• AIM OF THE TASK:
Wherever the word "symm" occurs in the listing below, copy that whole line.

• DATA SUPPLIED:

/-- A retry that is barred leads to OFF, and touches the unit alone (R40, R137). -/
theorem retryOp_barred (h : Leads s u) (d : RetryDue s u) (bar : RetryBarred s u) :
    (vleaf (retryOp u s) u).st = .off ∧ (vleaf (retryOp u s) u).retryCancelled = false ∧ Within s (retryOp u s) u [] := by
  have write : retryOp u s = onV s u fun l => { l with st := .off, sub := 0, retryCancelled := false, coolShed := false } := by
    unfold retryOp
    dsimp only
    rw [if_pos ⟨d.cool, d.delay, d.models⟩, if_pos bar]
  rw [write, vleaf_onV h d.ne_retired _ (by simp)]
  exact ⟨by simp, by simp, within_onV _⟩

/-- A retry that nothing bars enters ARM and raises RETRY (R129). -/
theorem retryOp_arms (h : Leads s u) (d : RetryDue s u) (bar : ¬ RetryBarred s u) (whole : damagedMember s u = false) :
    retryOp u s = raiseP (armLeaf s u true) (eventUnit s u) evRetry (w32 (vleaf s u).retries) (w32 (vleaf s u).retryMs) 0 := by
  have enter : enterArm s u true = armLeaf s u true := by rw [enterArm, if_neg (by simp [whole])]
  have armed : (vleaf (armLeaf s u true) u).st = .arm := by rw [vleaf_armLeaf h d.ne_retired, keepsDiag_st]; rfl
  unfold retryOp
  dsimp only
  rw [if_pos ⟨d.cool, d.delay, d.models⟩, if_neg bar, enter, if_pos armed]

/-- What a unit that enters ARM by a retry keeps and what it loses (R112, R121, R129). -/
theorem retryOp_vleaf (h : Leads s u) (d : RetryDue s u) (bar : ¬ RetryBarred s u) (whole : damagedMember s u = false) :
    (vleaf (retryOp u s) u).st = .arm ∧ (vleaf (retryOp u s) u).faultT = 0 ∧ (vleaf (retryOp u s) u).cause = (vleaf s u).cause
      ∧ (vleaf (retryOp u s) u).mask = (vleaf s u).mask ∧ (vleaf (retryOp u s) u).retries = (vleaf s u).retries := by
  rw [retryOp_arms h d bar whole, vleaf_raiseP, vleaf_armLeaf h d.ne_retired, keepsDiag_st, keepsDiag_faultT, keepsDiag_cause, keepsDiag_mask,
    keepsDiag_retries]
  exact ⟨rfl, rfl, rfl, rfl, rfl⟩

theorem retryOp_evq (h : Leads s u) (d : RetryDue s u) (bar : ¬ RetryBarred s u) (whole : damagedMember s u = false) :
    (retryOp u s).press.evq = s.press.evq ++ [pressEvent s (eventUnit s u) evRetry (w32 (vleaf s u).retries) (w32 (vleaf s u).retryMs) 0] := by
  have start := startOnly_armLeaf s u true
  rw [retryOp_arms h d bar whole, raiseP_evq, start.evq]
  simp only [pressEvent, start.byRule]

/-- An event raised after a start is one more change of the Press. -/
theorem StartOnly.raised {a t : State} (h : StartOnly s a) {src code : Nat} {x y z : Word32} (ht : t = raiseP a src code x y z) :
    t = { s with press := t.press, cmp := t.cmp, meas := t.meas } := by
  have raised : t = { a with press := t.press } := by rw [ht]; rfl
  have cmp : t.cmp = a.cmp := by rw [ht]; rfl
  have meas : t.meas = a.meas := by rw [ht]; rfl
  unfold StartOnly at h
  rw [cmp, meas, raised, h]

theorem retryOp_frame (h : Leads s u) (d : RetryDue s u) (bar : ¬ RetryBarred s u) (whole : damagedMember s u = false) :
    retryOp u s = { s with press := (retryOp u s).press, cmp := (retryOp u s).cmp, meas := (retryOp u s).meas } :=
  (startOnly_armLeaf s u true).raised (retryOp_arms h d bar whole)

/-! ## The ends of ARM, and the clean interval -/

/-- A unit in ARM that is turned off without a protective cause goes to OFF, its attempt ending with the status given (R138). -/
theorem toOff_arm (h : Leads s u) (ha : (vleaf s u).st = .arm) (ended : Nat) :
    (vleaf (toOff s u false false ended) u).st = .off ∧ (vleaf (toOff s u false false ended) u).ended = ended
      ∧ Within (holdOffEnds s u) (toOff s u false false ended) u [] := by
  have stays : leaveLimit s u = s := by rw [leaveLimit, if_neg (by rw [ha]; simp)]
  have write : toOff s u false false ended =
      onV (holdOffEnds s u) u fun l => { turnedOff (leafKind u) false false .off l with ended := ended } := by
    rw [toOff, if_pos (by rw [ha]; rfl), stays]
  have live : (vleaf (holdOffEnds s u) u).st ≠ .retired := by rw [vleaf_holdOffEnds, ha]; simp
  rw [write, vleaf_onV (h.congr (pressOnly_holdOffEnds s u).hoops) live _ (by simp)]
  exact ⟨by simp, by simp, within_onV _⟩
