-- ==== Sys2Proof/Machine/Ops.lean ====
section
/-! DEFINITION. The named operations over the state: the writes of R20 to the result register and the use of one input sample.
There is no memory (R30), no register file (R16), no exception to take and none to return from (R130): "With no exceptions
there is no priority among them, no trap entry, no saved state, no vector, no return instruction". -/

namespace Sys2Proof.Machine

/-- One edge has passed: its input sample is used up. -/
def State.advance (s : State) : State := { s with edges := s.edges.tail }

/-- The reset branch of R20 (R18): all three elements of the register to 0. -/
def State.clear (s : State) : State := { s with rspValid := false, rspOp := 0, rspData := 0 }

/-- The accept branch of R20: the response of the accepted command is in the register, and valid. -/
def State.hold (r : Response) (s : State) : State := { s with rspValid := true, rspOp := r.op, rspData := r.data }

/-- The deliver branch of R20: `RSP_VALID <- 0`, and `RSP_OP` and `RSP_DATA` keep their values. -/
def State.release (s : State) : State := { s with rspValid := false }

/-- An edge at which the host presents the command word `c` and can take a response. -/
def Ports.presenting (c : CommandWord) : Ports :=
  { rst := false, cmdValid := true, cmdOp := commandOp c, cmdData := commandData c, rspReady := true }

/-- An edge at which the host presents no command and can take a response. -/
def Ports.taking : Ports := { Ports.idle with rspReady := true }

/-- An edge with `rst = 1` (R18). -/
def Ports.resetting : Ports := { Ports.idle with rst := true }

/-- The state with the command word `c` presented at its next edge, in place of what was listed for that edge. -/
def State.present (c : CommandWord) (s : State) : State :=
  { s with edges := Ports.presenting c :: s.edges.tail }

end Sys2Proof.Machine
end

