/-- The codeword of any six integers: each field is cut to its width. -/
theorem toNat_pack_ofInts (a b c d pb pr : Int) :
    ((pack (Fields.ofInts a b c d pb pr)).toNat : Int) =
      a % 2 ^ 9 * 2 ^ 23 + b % 2 ^ 5 * 2 ^ 18 + c % 2 ^ 5 * 2 ^ 13 + d % 2 ^ 5 * 2 ^ 8 + pb % 2 ^ 4 * 2 ^ 4 + pr % 2 ^ 4 := by
  rw [toNat_pack]
  simp [Fields.ofInts, toNat_trunc]

theorem toInts_ofInts {a b c d pb pr : Int} (ha0 : 0 ≤ a) (ha1 : a ≤ 511) (hb0 : -16 ≤ b) (hb1 : b ≤ 15) (hc0 : -16 ≤ c)
    (hc1 : c ≤ 15) (hd0 : -16 ≤ d) (hd1 : d ≤ 15) (hpb0 : 0 ≤ pb) (hpb1 : pb ≤ 15) (hpr0 : 0 ≤ pr) (hpr1 : pr ≤ 15) :
    (Fields.ofInts a b c d pb pr).toInts = (a, b, c, d, pb, pr) := by
  simp only [Fields.toInts, Fields.ofInts]
  rw [zext_trunc ha0 (by omega), sext5_trunc hb0 hb1, sext5_trunc hc0 hc1, sext5_trunc hd0 hd1,
    zext_trunc hpb0 (by omega), zext_trunc hpr0 (by omega)]

/-- The codeword that R52 writes as a sum is the packed one; the sum reduces `b`, `c` and `d` itself, and the width `a`. -/
theorem decfWord_eq_pack {pb pr : Int} (a b c d : Int) (hpb0 : 0 ≤ pb) (hpb1 : pb ≤ 15)
    (hpr0 : 0 ≤ pr) (hpr1 : pr ≤ 15) : decfWord a b c d pb pr = pack (Fields.ofInts a b c d pb pr) := by
  apply BitVec.eq_of_toNat_eq
  apply Int.ofNat_inj.mp
  rw [toNat_pack_ofInts, decfWord]
  refine (toNat_trunc 32 _).trans ?_
  omega

/-- Settles O7: in range, the sum of the rule is the packed word of the operands, whose fields read back as they are. -/
theorem shorthandsExpand : Obligations.ShorthandsExpand := by
  refine ⟨fun _ _ _ _ => rfl, fun a b c d pb pr ha0 ha1 hb0 hb1 hc0 hc1 hd0 hd1 hpb0 hpb1 hpr0 hpr1 =>
    ⟨decfWord a b c d pb pr, ?_, ?_⟩⟩
  · simp [Shorthand.expand, Shorthand.wellFormed, inRange, *]
  · rw [decfWord_eq_pack a b c d hpb0 hpb1 hpr0 hpr1, unpack_pack, toNat_pack_ofInts]
    exact ⟨by omega, toInts_ofInts ha0 ha1 hb0 hb1 hc0 hc1 hd0 hd1 hpb0 hpb1 hpr0 hpr1⟩

/-! ### The reserved pattern of the signed fields (R49) -/

/-- `q_ac` rounds first or clamps first, with the same result. -/
theorem qAc_eq_clamp (x : Rat) : qAc x = clamp (roundAway (x * 50)) (-15) 15 := by
  obtain ⟨-, hcommute⟩ := clampSaturatesAndCommutesWithRounding
  rw [← hcommute x 50 (-15) 15 (by decide) (by decide), qAc]
  norm_num [acClamp, acScale]

theorem qAc_range (x : Rat) : -15 ≤ qAc x ∧ qAc x ≤ 15 := by
  rw [qAc_eq_clamp]
  exact ⟨le_clamp (by decide), clamp_le (by decide)⟩

theorem trunc_qAc_ne_reserved (x : Rat) : trunc 5 (qAc x) ≠ 16 := by
  intro h
  obtain ⟨hlow, hhigh⟩ := qAc_range x
  have hsext := sext5_trunc (by omega : -16 ≤ qAc x) hhigh
  rw [h, show sext5 16 = -16 by decide] at hsext
  omega

theorem encBlock_ne_reserved (cfg : Config) (k : Block) :
    (unpack (encBlock cfg k)).b ≠ 16 ∧ (unpack (encBlock cfg k)).c ≠ 16 ∧ (unpack (encBlock cfg k)).d ≠ 16 := by
  rw [encBlock, unpack_pack]
  exact ⟨trunc_qAc_ne_reserved _, trunc_qAc_ne_reserved _, trunc_qAc_ne_reserved _⟩

/-- The clamp of `dq_ac` takes -16 to the value of -15. -/
theorem dqAc_reserved : dqAc (sext5 16) = dqAc (sext5 17) := by
  have h16 : dqAc (-16) = -acClamp := clamp_of_lt (by norm_num [acClamp, acScale])
  have h15 : dqAc (-15) = -acClamp := by
    have hexact : ((-15 : Int) : Rat) / acScale = -acClamp := by norm_num [acClamp, acScale]
    rw [dqAc, hexact, clamp_of_mem le_rfl (by norm_num [acClamp])]
  exact h16.trans h15.symm

/-- Settles O36: `q_ac` stays within -15..15 for every rational, and `DEC` reads a signed field through `dq_ac` only. -/
theorem reservedFieldValue : Obligations.ReservedFieldValue := by
  refine ⟨encBlock_ne_reserved, fun cfg f => ?_⟩
  simp only [decBlock, unpack_pack, decLumas, dqAc_reserved, and_self]

/-! ### The response word (R45) -/

theorem Response.toNat_word (r : Response) : r.word.toNat = r.op.toNat * 2 ^ 96 + r.data.toNat := by
  rw [Response.word, BitVec.toNat_cast, toNat_append_eq]

theorem toNat_toBits (p : Pixel) : p.toBits.toNat = p.r.toNat * 2 ^ 16 + p.g.toNat * 2 ^ 8 + p.b.toNat := by
  simp only [Pixel.toBits, toNat_append_eq]
  ring

theorem Block.toNat_toPayload (k : Block) :
    k.toPayload.toNat = k.p0.toBits.toNat * 2 ^ 72 + k.p1.toBits.toNat * 2 ^ 48 + k.p2.toBits.toNat * 2 ^ 24 +
      k.p3.toBits.toNat := by
  simp only [Block.toPayload, payloadOfPixels, toNat_append_eq]
  ring

theorem Response.toNat_word_ofCodeword (w : Codeword) : (Response.ofCodeword w).word.toNat = w.toNat := by
  rw [Response.toNat_word, Response.ofCodeword, BitVec.toNat_setWidth_of_le (by decide)]
  simp

theorem Response.toNat_word_ofBlock (k : Block) : (Response.ofBlock k).word.toNat = 2 ^ 96 + k.toPayload.toNat := by
  simp [Response.toNat_word, Response.ofBlock]

/-- Settles O41: the op bit and the payload as numbers, the payload of a `DEC` pixel by pixel and sample by sample. -/
theorem responseWordLayout : Obligations.ResponseWordLayout := by
  refine ⟨fun cfg p0 p1 p2 p3 => Response.toNat_word_ofCodeword _, fun cfg u w =>
    (Response.toNat_word_ofBlock (decBlock cfg w)).trans ?_⟩
  simp only [Block.toNat_toPayload, toNat_toBits]
  ring

/-! ### The register invariant over an edge (R10, R20, R45, R49) -/

theorem Response.ofCodeword_high (w : Codeword) : (Response.ofCodeword w).data.extractLsb' 32 64 = 0 := by
  apply BitVec.eq_of_toNat_eq
  rw [extractLsb'_toNat_eq, Response.ofCodeword, BitVec.toNat_setWidth_of_le (by decide), Nat.div_eq_of_lt w.isLt]
  rfl

/-- The response of any command, once in the register, is formed, by the tables of any build. -/
theorem State.hold_commandResponse_registerFormed (cfg : Config) (i : Instr) (s : State) :
    (s.hold (commandResponse cfg i)).RegisterFormed := by
  intro hop
  cases i with
  | enc p0 p1 p2 p3 =>
    have hfields := encBlock_ne_reserved cfg ⟨p0, p1, p2, p3⟩
    rw [← Response.codeword_ofCodeword (encBlock cfg ⟨p0, p1, p2, p3⟩)] at hfields
    exact ⟨Response.ofCodeword_high _, hfields⟩
  | dec u w => exact absurd hop (by decide : (1 : BitVec 1) ≠ 0)

theorem State.hold_commandResponse_inv (i : Instr) (s : State) : (s.hold (commandResponse defaults i)).Inv :=
  ⟨s.hold_commandResponse_registerFormed defaults i, fun _ => ⟨i, rfl⟩⟩

/-- Settles O50, by the cases of an edge: a reset clears, an accepted command writes its response, and the other two edges
keep the op bit and the payload. -/
theorem stepKeepsTheRegisterFormed : Obligations.StepKeepsTheRegisterFormed := by
  intro s t hinv hstep
  obtain ⟨hformed, hholds⟩ := hinv
  rcases step_cases hstep with ⟨-, rfl⟩ | ⟨-, -, rfl⟩ | ⟨-, -, -, rfl⟩ | ⟨-, -, -, rfl⟩
  · exact s.advance.clear_inv
  · exact s.advance.hold_commandResponse_inv s.command
  · exact ⟨hformed, fun hvalid => absurd hvalid Bool.false_ne_true⟩
  · exact ⟨hformed, hholds⟩

end Sys2Proof.Machine

/-! PROOFS. The Color Space Converter of 40 (R60 to R66): the linear form of a matrix row under the constraints of R6, the
rounded and clamped channel as a number, and the integer forms of the default tables; from them O14 to O18. -/

namespace Sys2Proof

/-! ### The linear form of a row (R6, R65) -/

theorem Row3.dot_self (m : Row3) (v : Rat) : m.dot v v v = (m.x + m.y + m.z) * v := by
  rw [Row3.dot]
  ring

/-- A term of a row at an operand in [0,1] stays between its negative and its positive part. -/
theorem min_le_mul_and_mul_le_max (c : Rat) {v : Rat} (h0 : 0 ≤ v) (h1 : v ≤ 1) : min c 0 ≤ c * v ∧ c * v ≤ max c 0 := by
  rcases le_total 0 c with hc | hc
  · rw [min_eq_right hc, max_eq_left hc]
    exact ⟨mul_nonneg hc h0, mul_le_of_le_one_right hc h1⟩
  · rw [min_eq_left hc, max_eq_right hc]
    exact ⟨le_mul_of_le_one_right hc h1, mul_nonpos_of_nonpos_of_nonneg hc h0⟩

section
variable {x y z : Rat} (hx0 : 0 ≤ x) (hx1 : x ≤ 1) (hy0 : 0 ≤ y) (hy1 : y ≤ 1) (hz0 : 0 ≤ z) (hz1 : z ≤ 1)
include hx0 hx1 hy0 hy1 hz0 hz1

/-- The positive parts bound a row's value from above, and the negative parts from below. -/
theorem Row3.dot_range (m : Row3) : min m.x 0 + min m.y 0 + min m.z 0 ≤ m.dot x y z ∧
    m.dot x y z ≤ max m.x 0 + max m.y 0 + max m.z 0 := by
  obtain ⟨hlx, hux⟩ := min_le_mul_and_mul_le_max m.x hx0 hx1
  obtain ⟨hly, huy⟩ := min_le_mul_and_mul_le_max m.y hy0 hy1
  obtain ⟨hlz, huz⟩ := min_le_mul_and_mul_le_max m.z hz0 hz1
  exact ⟨add_le_add (add_le_add hlx hly) hlz, add_le_add (add_le_add hux huy) huz⟩

theorem Row3.IsLuma.dot_range {m : Row3} (h : m.IsLuma) : 0 ≤ m.dot x y z ∧ m.dot x y z ≤ 1 := by
  obtain ⟨hmx, hmy, hmz, hsum⟩ := h
  have hrange := m.dot_range hx0 hx1 hy0 hy1 hz0 hz1
  rwa [min_eq_right hmx, min_eq_right hmy, min_eq_right hmz, max_eq_left hmx, max_eq_left hmy, max_eq_left hmz, hsum,
    add_zero, add_zero] at hrange

theorem Row3.IsChroma.abs_dot_le {m : Row3} (h : m.IsChroma) : |m.dot x y z| ≤ 1 / 2 := by
  obtain ⟨-, hpos, hneg⟩ := h
  obtain ⟨hlow, hhigh⟩ := m.dot_range hx0 hx1 hy0 hy1 hz0 hz1
  exact abs_le.mpr ⟨hneg.trans hlow, hhigh.trans hpos⟩

end

/-- The rows of a matrix product, as the composition of the two linear maps. -/
theorem Mat3.mul_dot (m n : Mat3) (x y z : Rat) :
    ((m.mul n).row0.dot x y z = m.row0.dot (n.row0.dot x y z) (n.row1.dot x y z) (n.row2.dot x y z)) ∧
    ((m.mul n).row1.dot x y z = m.row1.dot (n.row0.dot x y z) (n.row1.dot x y z) (n.row2.dot x y z)) ∧
    ((m.mul n).row2.dot x y z = m.row2.dot (n.row0.dot x y z) (n.row1.dot x y z) (n.row2.dot x y z)) := by
  simp only [Mat3.mul, Row3.dot]
  exact ⟨by ring, by ring, by ring⟩

end Sys2Proof

namespace Sys2Proof.Machine

/-! ### `csc_fwd` (R60, R62) -/

theorem sample_range (v : Sample) : (0 : Rat) ≤ v.toNat ∧ (v.toNat : Rat) ≤ 255 :=
  ⟨Nat.cast_nonneg _, by exact_mod_cast Nat.le_of_lt_succ v.isLt⟩

theorem normalise_range (v : Sample) : 0 ≤ normalise v ∧ normalise v ≤ 1 := by
  obtain ⟨h0, h1⟩ := sample_range v
  exact ⟨div_nonneg h0 (by decide), div_le_one_of_le₀ h1 (by decide)⟩

theorem cscFwd_range {cfg : Config} (hcfg : cfg.Valid) (p : Pixel) :
    0 ≤ (cscFwd cfg p).y ∧ (cscFwd cfg p).y ≤ 1 ∧ |(cscFwd cfg p).cb| ≤ 1 / 2 ∧ |(cscFwd cfg p).cr| ≤ 1 / 2 := by
  obtain ⟨hluma, hcb, hcr, -⟩ := hcfg
  obtain ⟨hr0, hr1⟩ := normalise_range p.r
  obtain ⟨hg0, hg1⟩ := normalise_range p.g
  obtain ⟨hb0, hb1⟩ := normalise_range p.b
  obtain ⟨hy0, hy1⟩ := hluma.dot_range hr0 hr1 hg0 hg1 hb0 hb1
  exact ⟨hy0, hy1, hcb.abs_dot_le hr0 hr1 hg0 hg1 hb0 hb1, hcr.abs_dot_le hr0 hr1 hg0 hg1 hb0 hb1⟩

/-- On a grey each row is its sum times the value, and R6 fixes the three sums. -/
theorem cscFwd_grey {cfg : Config} (hcfg : cfg.Valid) (v : Sample) :
    cscFwd cfg ⟨v, v, v⟩ = ⟨(v.toNat : Rat) / 255, 0, 0⟩ := by
  obtain ⟨⟨-, -, -, hluma⟩, ⟨hcb, -⟩, ⟨hcr, -⟩, -⟩ := hcfg
  simp only [cscFwd, Row3.dot_self, hluma, hcb, hcr, one_mul, zero_mul, normalise, sampleMax]

/-- Settles O14: R6 bounds the positive and the negative part of each row, and fixes its sum. -/
theorem cscFwdRangeAndGreys : Obligations.CscFwdRangeAndGreys := fun _ hcfg => ⟨cscFwd_range hcfg, cscFwd_grey hcfg⟩

theorem normalise_eq (v : Sample) : normalise v = (zext v : Rat) / 255 := rfl

theorem cscFwd_defaults (p : Pixel) : cscFwd defaults p =
    ⟨(lumaNum p : Rat) / 255000, (cbNum p : Rat) / 255000000, (crNum p : Rat) / 255000000⟩ := by
  simp only [cscFwd, Row3.dot, normalise_eq, defaults, defaultFwd, lumaNum, cbNum, crNum, ComponentVideo.mk.injEq]
  push_cast
  exact ⟨by ring, by ring, by ring⟩

theorem fwdNums_range (p : Pixel) :
    0 ≤ lumaNum p ∧ lumaNum p ≤ 255000 ∧ |cbNum p| ≤ 127500000 ∧ |crNum p| ≤ 127500000 := by
  have hr := zext_range p.r
  have hg := zext_range p.g
  have hb := zext_range p.b
  simp only [abs_le, lumaNum, cbNum, crNum]
  omega

/-- Settles O15: the denominators of the matrix entries and of the normalisation, taken out of each row. -/
theorem cscFwdIntegerForm : Obligations.CscFwdIntegerForm := by
  refine ⟨fun p => ?_, by decide⟩
  rw [cscFwd_defaults]
  exact ⟨rfl, rfl, rfl, fwdNums_range p⟩

/-! ### `csc_inv` (R63, R66) -/

/-- The 8 bits of a sample hold the clamped value without loss. -/
theorem zext_toSample (v : Rat) : zext (toSample v) = clamp (roundAway v) 0 255 :=
  zext_trunc (le_clamp (by decide)) ((clamp_le (by decide)).trans_lt (by decide))

/-- Settles O16: each channel is a sample of its row, and rounding fixes the bounds 0 and 255. -/
theorem cscInvRoundsThenClamps : Obligations.CscInvRoundsThenClamps := fun _ _ _ _ =>
  ⟨zext_toSample _, zext_toSample _, zext_toSample _,
    fun v => (roundAway_clamp (by decide : (0 : Int) ≤ 255) v).symm⟩

theorem floor_div_add_half (n : Int) {d : Int} (hd : 0 < d) : ⌊(n : Rat) / d + 1 / 2⌋ = (2 * n + d) / (2 * d) := by
  lift d to ℕ using hd.le
  have hd' : (d : Rat) ≠ 0 := by exact_mod_cast hd.ne'
  have hquot : (n : Rat) / (d : Int) + 1 / 2 = ((2 * n + d : Int) : Rat) / (2 * d : ℕ) := by
    push_cast
    field_simp
  rw [hquot, Rat.floor_intCast_div_natCast, Nat.cast_mul, Nat.cast_ofNat]

/-- `rdiv` is rounding in integers only (R66): the two have the same branches, by the sign of the numerator. -/
theorem rdiv_eq_roundAway (n : Int) {d : Int} (hd : 0 < d) : rdiv n d = roundAway ((n : Rat) / d) := by
  have hd' : (0 : Rat) < d := by exact_mod_cast hd
  have hsign : 0 ≤ (n : Rat) / d ↔ 0 ≤ n := by rw [le_div_iff₀ hd', zero_mul, Int.cast_nonneg_iff]
  have hneg : -((n : Rat) / d) = ((-n : Int) : Rat) / d := by push_cast; ring
  simp only [rdiv, roundAway, hsign, hneg, floor_div_add_half _ hd]

theorem toSample_div (n : Int) {d : Int} (hd : 0 < d) :
    toSample ((n : Rat) / d) = trunc 8 (clamp (rdiv n d) 0 255) := by
  rw [toSample, rdiv_eq_roundAway n hd]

• SOLUTION TO THE PROBLEM:
  exact h16.trans h15.symm
    fun v => (roundAway_clamp (by decide : (0 : Int) ≤ 255) v).symm⟩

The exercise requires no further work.